Another option if you want to stick with pre-ground coffee is, getting it ground at your local coffeeshop/coffee roaster. They will often grind to order so you can tell them exactly what you want and what you want to use it for.

Stirring Technique

It’s best to stir the grounds when brewing with an Aeropress. This makes sure all the grounds are properly wet during the bloom phase and speeds up extraction, making the coffee stronger. 

There are just as many recipes as ways to stir an Aeropress. In my experience, one stirring session when after pouring in enough water to bloom the grounds is necessary to really get all the grounds wet. 

The second stirring session is usually after the steep. This helps extract the last bits of taste out of the grounds. Think about dissolving sugar or salt in water. Does it dissolve faster when it’s stirred or when you just let it sit? Coffee is the same. 

If you think your coffee isn’t strong enough, stirring two times is a good idea. However, it can have as a side effect that the coffee also becomes very bitter. If it’s too bitter depends on the coffee and your taste. 

No Bloom

Letting coffee ‘bloom’ is important with pretty much every brew method and the Aeropress is no exception. The bloom time helps get all the grounds wet, releases Co2 from the grounds before brewing and helps to make it easier for the rest of the water to get in and do their job afterwards. 

Blooming coffee is the process of simply pouring on a little bit of water (usually 2x the amount of grounds in grams) and then waiting for about 30-45 seconds. 

If you don’t do any bloom at the moment, try it and see what difference it makes. Simply pour in a little bit of water, stir to get all the grounds evenly wet and wait for 30 seconds before pouring the rest of the water in. 

If you already do a bloom, you can try extending it to 45 seconds but this likely won’t be your main cause for the coffee being too weak. 

Does An Aeropress Make Weak Coffee?

An Aeropress shouldn’t make weak coffee. It won’t make coffee as strong as espresso but it tends to make coffee that’s stronger than a pour over method would. The smoother taste might make it seem like an Aeropress makes weaker coffee while actually the taste is just different.

Most people judge the strength of coffee by the amount of bitterness.
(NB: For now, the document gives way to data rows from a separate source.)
/-- `undo` of R200. -/
def undoAddr (a : Nat) : ArrayAddr :=
  let g := a / 4096
  let q := g / 16
  let x := q / 2
  let x1 := x / 4
  let x2 := x1 / 8
  let x3 := x2 / 4
  { ch := g % 16, rank := x % 4, bg := x1 % 8, bank := x2 % 4, row := x3 % 1000, sub := x3 / 1000,
    col := (q % 2) * 4096 + a % 4096 }

/-- The pool address of an array address: the inverse of `undoAddr` on data rows. -/
def redoAddr (r : ArrayAddr) : Nat :=
  let x3 := r.sub * 1000 + r.row
  let x := ((x3 * 4 + r.bank) * 8 + r.bg) * 4 + r.rank
  ((x * 2 + r.col / 4096) * 16 + r.ch) * 4096 + r.col % 4096

/-- The 32-bit array address of Table 9-5. -/
def arrayWord (r : ArrayAddr) : Word :=
  BitVec.ofNat 32 (r.rank + r.bg * 2 ^ 2 + r.bank * 2 ^ 5 + r.row * 2 ^ 7 + r.sub * 2 ^ 17 + r.ch * 2 ^ 26)

/-- The array address that Table 9-5 encodes. -/
def arrayOfWord (w : Nat) : ArrayAddr :=
  { rank := bits w 1 0, bg := bits w 4 2, bank := bits w 6 5, row := bits w 16 7, sub := bits w 25 17,
    ch := bits w 29 26, col := 0 }

/-- The channel of a pool address (R200). -/
def channelOf (a : Nat) : Nat := a / 4096 % 16

/-- The unit base of a pool address. -/
def unitOf (a : Nat) : Nat := a / unitBytes * unitBytes

/-! ### Placement (R137) -/

/-- Members of a placement in ascending index. -/
def Placement.list (pl : Placement) : List EngId := maskEngines pl.members

/-- M of R137. -/
def Placement.count (pl : Placement) : Nat := pl.list.length

/-- D of R137; at least 1, so that the arithmetic stays total. -/
def Placement.data (pl : Placement) : Nat := max 1 (pl.count - pl.parity)

/-- The member at a position, counted modulo M. -/
def Placement.at_ (pl : Placement) (i : Nat) : EngId := pl.list.getD (i % max 1 pl.count) 0

/-- The data engine of stripe `k` (R137). -/
def Placement.dataEngine (pl : Placement) (k : Nat) : EngId := pl.at_ (k / pl.data + k % pl.data)

/-- The engine of parity `j` of group `g` (R137). -/
def Placement.parityEngine (pl : Placement) (g j : Nat) : EngId := pl.at_ (g + pl.data + j)

/-- The pool address on an engine of the byte at local offset `off` of a tensor. -/
def Placement.addr (pl : Placement) (e : EngId) (off : Nat) : Nat :=
  (assocGetD pl.units e.val []).getD (off / unitBytes) 0 + off % unitBytes

/-- Elements of a tensor. -/
def Tensor.elems (t : Tensor) : Nat := t.rows * t.cols

/-- The stored format of a tensor. -/
def Tensor.format (t : Tensor) : Format := (formatOf t.fmt).getD .bytes

/-- The stored size of a tensor in bytes. -/
def Tensor.bytes (t : Tensor) : Nat := storedBytes t.format t.elems

/-- Elements of one stripe. -/
def Tensor.stripeElems (t : Tensor) : Nat := t.per

/-- Stored bytes of one stripe. -/
def Tensor.stripeBytes (t : Tensor) : Nat := storedBytes t.format t.stripeElems

/-- The number of stripes of a tensor. -/
def Tensor.stripes (t : Tensor) : Nat := ceilDiv t.elems t.stripeElems

/-- The parity groups of a tensor under a placement. -/
def Tensor.groups (t : Tensor) (pl : Placement) : Nat := ceilDiv t.stripes pl.data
However, that’s not necessarily fair. Caffeine has a bitter taste but that really harsh bitterness doesn’t mean your coffee has more caffeine. It just means the grounds were really far extracted. The last compounds that dissolve in the water are the most bitter. 

An Aeropress makes it easy to make coffee that lacks that intense bitterness by just following a few easy steps, making some people believe it’s not strong while it has the same amount of caffeine. 

Try a Fellow Prismo

Tried all of the things above and still don’t have the coffee strength you like? There is something you can add to your Aeropress that helps you brew something that’s much more like espresso. 
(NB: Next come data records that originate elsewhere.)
/-- Clear the bits and zero the sums of segments (R155); the push counts restart and the waived bits stay open to
nobody, because they are no required bits (R289). -/
def Tensor.clearSegs (t : Tensor) (segs : List Nat) : Tensor :=
  { t with bitmap := t.bitmap.filter (fun b => !segs.contains b.1),
           pushes := t.pushes.filter (fun b => !segs.contains b.1),
           sums := t.sums.filter (fun a => !segs.contains (a.1 / t.segElems)) }

/-- A member engine is lost: clear what it held of the accumulation (R155). V0_FAULT is signalled when something was
cleared. -/
def State.clearAccum (s : State) (p : PartId) (e : EngId) : State :=
  let x := s.part p
  let hit := x.tensors.any (fun t => t.cls = 5 && t.bitmap.any (fun b => t.segOn b.1 e))
  if x.step.phase = 1 && hit then
    (s.modPart p (fun x => { x with tensors := x.tensors.map (fun t =>
      if t.cls = 5 then t.clearSegs ((t.bitmap.map Prod.fst).filter (fun g => t.segOn g e)) else t) })).faultEvent p
  else s

/-! ### Steps that fail (R154) -/

/-- The step of a partition becomes failed (R154). -/
def State.failStep (s : State) (p : PartId) : State :=
  s.modPart p (fun x => { x with step := { x.step with phase := 4 } })

/-! ### A member engine is lost -/

/-- A placement without the rows of one engine. -/
def Placement.lose (pl : Placement) (e : EngId) : Placement :=
  { pl with gone := pl.gone ||| (engineBit e &&& pl.members) }

/-- An epoch whose captured tensors lose the rows of an engine. -/
def Epoch.lose (ep : Epoch) (e : EngId) : Epoch :=
  { ep with image := { ep.image with tensors := ep.image.tensors.map (fun t => ({ t.1 with place := t.1.place.lose e }, t.2)) } }

/-- Epochs that are not COMMITTED, of whose capture the parity policy cannot rebuild what was lost, become FAILED (R194). -/
def State.failLost (s : State) (p : PartId) : State :=
  ((s.part p).epochs.filter (fun ep => ep.image.tensors.any (fun t => s.tensorDead t.1))).foldl (fun s ep => s.failEpoch p ep.n) s

/-- A partition loses a member (R28, R78, R155, R194, R278–R280): its sums and pages there go, a reset whose requester is
lost passes on, its rows there and those of its cuts are erasures from now on; beyond the parity, stripes are poisoned and epochs
fail, within it a rebuild falls due. A step in its update fails only where it meets a stripe that is gone (R154, R155). -/
def State.partLoses (s : State) (e : EngId) (p : PartId) : State :=
  let s1 := (s.clearAccum p e).modPart p (fun x =>
    { x with kv := x.kv.filter (fun k => k.body ≠ e && k.dir ≠ e),
             tensors := x.tensors.map (fun t => { t with place := t.place.lose e, dest := t.dest.map (fun d => d.lose e) }),
             epochs := x.epochs.map (fun ep => ep.lose e),
             resetting := x.resetting.map (fun r => if r.eng = e then
               { r with eng := ((maskEngines (s.members p)).find? (fun m => m ≠ e && !s.lost m)).getD r.eng } else r) })
  let s2 := s1.failLost p
  if (s2.part p).tensors.isEmpty then s2
  else if s2.partDead p then (s2.poisonDead p).failUncommitted p
  else s2.modPart p (fun x => { x with rebuildWait := true })

/-- Every partition that includes the engine loses it (R299). -/
def State.engineLost (s : State) (e : EngId) : State :=
  s.partIds.foldl (fun s p =>
    if s.hasWindow e p || (s.part p).tensors.any (fun t => t.dest.any (fun d => hasEngine d.members e)) then s.partLoses e p else s) s

/-- Every partition loses the engines of a set, which a new view has left out (R299). -/
def State.loseGone (s : State) (gone : BitVec 16) : State := (maskEngines gone).foldl (fun s e => s.engineLost e) s

/-- The engines that the view in force was formed with. -/
def State.formedMask (s : State) : BitVec 16 := (s.membership.view.map View.formed).getD 0

/-! ### Reaching (R297, R311) -/

/-- Whether an engine hears a peer directly, as far as it knows. -/
def State.hears (s : State) (e peer : EngId) : Bool := e = peer || !hasEngine (s.eng e).member.unreachable peer

/-- Whether an engine reaches a peer: directly, or through relay by a third joined engine (R297). -/
def State.reachesPeer (s : State) (e peer : EngId) : Bool :=
  s.hears e peer || (maskEngines s.joinedMask).any (fun r => r ≠ e && r ≠ peer && s.serves r && s.hears e r && s.hears r peer)

/-- Whether an engine waits for a new view to go on with another one: that has left the view, or contact with it is lost, and the view
that leaves it out has not formed (R299). -/
def State.awaitsView (s : State) (e x : EngId) : Bool :=
  s.membership.lastView ≠ 0xFFFFFFFF && hasEngine s.formedMask x && !(s.joined x && s.reachesPeer e x)

/-! ### Views that form without an engine (R298–R300, R312) -/

/-- Append a MEMBERSHIP event (R319): the page keeps the last 1,024. -/
def State.memberLog (s : State) (event : Nat) (eng reason : Nat) : State :=
  let m := s.membership
  let entry : MemberEntry :=
    { view := m.lastView, event := event, eng := eng, reason := reason, time := s.shelfTime, joined := s.joinedMask,
      fenced := s.fencedMask, seq := s.record.seq }
  let l := m.log ++ [entry]
  { s with membership := { m with log := l.drop (l.length - 1024), generation := m.generation + 1 } }

/-- Journal a MEMBERSHIP entry on every engine that runs (Table 20-6). -/
def State.memberJournal (s : State) (event eng reason : Nat) : State :=
  (List.finRange 16).foldl (fun s e =>
    if s.serves e then s.journal e 5 0xFF (natLe 4 s.membership.lastView ++ natLe 1 event ++ natLe 1 eng ++ natLe 1 reason)
    else s) s

/-- A membership event in the log page and the journals. -/
def State.memberEvent (s : State) (event eng reason : Nat) : State :=
  (s.memberLog event eng reason).memberJournal event eng reason

/-- The minors of the joined engines: the split window is open while they differ (R304). -/
def State.minors (s : State) : List Byte := ((maskEngines s.joinedMask).map (fun e => (s.eng e).fw.minor)).dedup

/-- Open or close the split window after a change of the view (R304). -/
def State.checkWindow (s : State) : State :=
  let m := s.membership
  match m.windowAt, s.minors.length with
  | none, _ + 2 => ({ s with membership := { m with windowAt := some s.shelfTime, windowSince := s.now } }).memberEvent 6 0xFF 0
  | some _, 0 | some _, 1 =>
    ({ s with membership := { m with windowAt := none, splitHeld := false } }).memberEvent 7 0xFF 0
  | _, _ => s

/-- A finished mailbox response: the header of Table 4-2 and bytes 8–63. -/
def rspBytes (cmd : List Byte) (st : Status) (err : Nat) (body : List Byte) : List Byte :=
  [byteAt cmd 0, statusCode st] ++ slice cmd 2 2 ++ natLe 2 err ++ [0, 0] ++ padTo 56 body

/-- A mailbox on an engine: a partition's, or the Redfish one (R90). -/
def State.mailbox (s : State) (e : EngId) (k : MbxKey) : Mailbox :=
  match k with
  | some p => (s.win e p).mbx
  | none => (s.eng e).redfish

/-- The state with one mailbox updated. -/
def State.modMailbox (s : State) (e : EngId) (k : MbxKey) (f : Mailbox → Mailbox) : State :=
  match k with
  | some p => s.modWin e p (fun w => { w with mbx := f w.mbx })
  | none => s.modEng e (fun x => { x with redfish := f x.redfish })

/-- A waiting mailbox command gets its response; MAILBOX_COMPLETION posts it (R82). -/
def State.answer (s : State) (e : EngId) (k : MbxKey) (st : Status) (body : List Byte) : State :=
  s.modMailbox e k (fun m =>
    { m with job := m.job.map (fun j => { j with phase := .ready (rspBytes j.cmd st 0xFFFF body) }) })

/-- A configuration-changing command whose outcome a view has decided is answered; on an engine outside the view it stays
BUSY until the engine joins again (R302). -/
def State.answerConfig (s : State) (e : EngId) (k : MbxKey) (st : Status) (body : List Byte) : State :=
  if !(s.mailbox e k).job.any (fun j => j.phase = .waiting .adoption) then s
  else if s.joined e then s.answer e k st body
  else s.modMailbox e k (fun m =>
    { m with job := m.job.map (fun j => { j with phase := .waiting (.decided (rspBytes j.cmd st 0xFFFF body)) }) })

/-- Discard the configuration change in progress: the command completes with SC_NO_QUORUM (R301, R302). -/
def State.dropAdoption (s : State) (bump : Bool) : State :=
  match s.adoption with
  | none => s
  | some a =>
    let s1 : State := { s with adoption := none,
                               record := if bump then { s.record with seq := a.record.seq + 1 } else s.record }
    match a.src with
    | some (e, k) =>
      if bump then s1.answerConfig e k .noQuorum []
      else if (s1.mailbox e k).job.any (fun j => j.phase = .waiting .adoption) then s1.answer e k .noQuorum [] else s1
    | none => s1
The Fellow Prismo is a little device that replaces the filter cap of the Aeropress. It’s a metal filter screen (which means no more paper filters), and a plastic cap with a little valve. 

This little valve only opens when a certain pressure is reached. That means this allows you to push much harder on the plunger before the liquid starts coming out. That results in a higher pressure in the brew chamber which created a condition more like espresso. The higher pressure, combined with the lack of paper filter will brew much thicker, stronger coffee.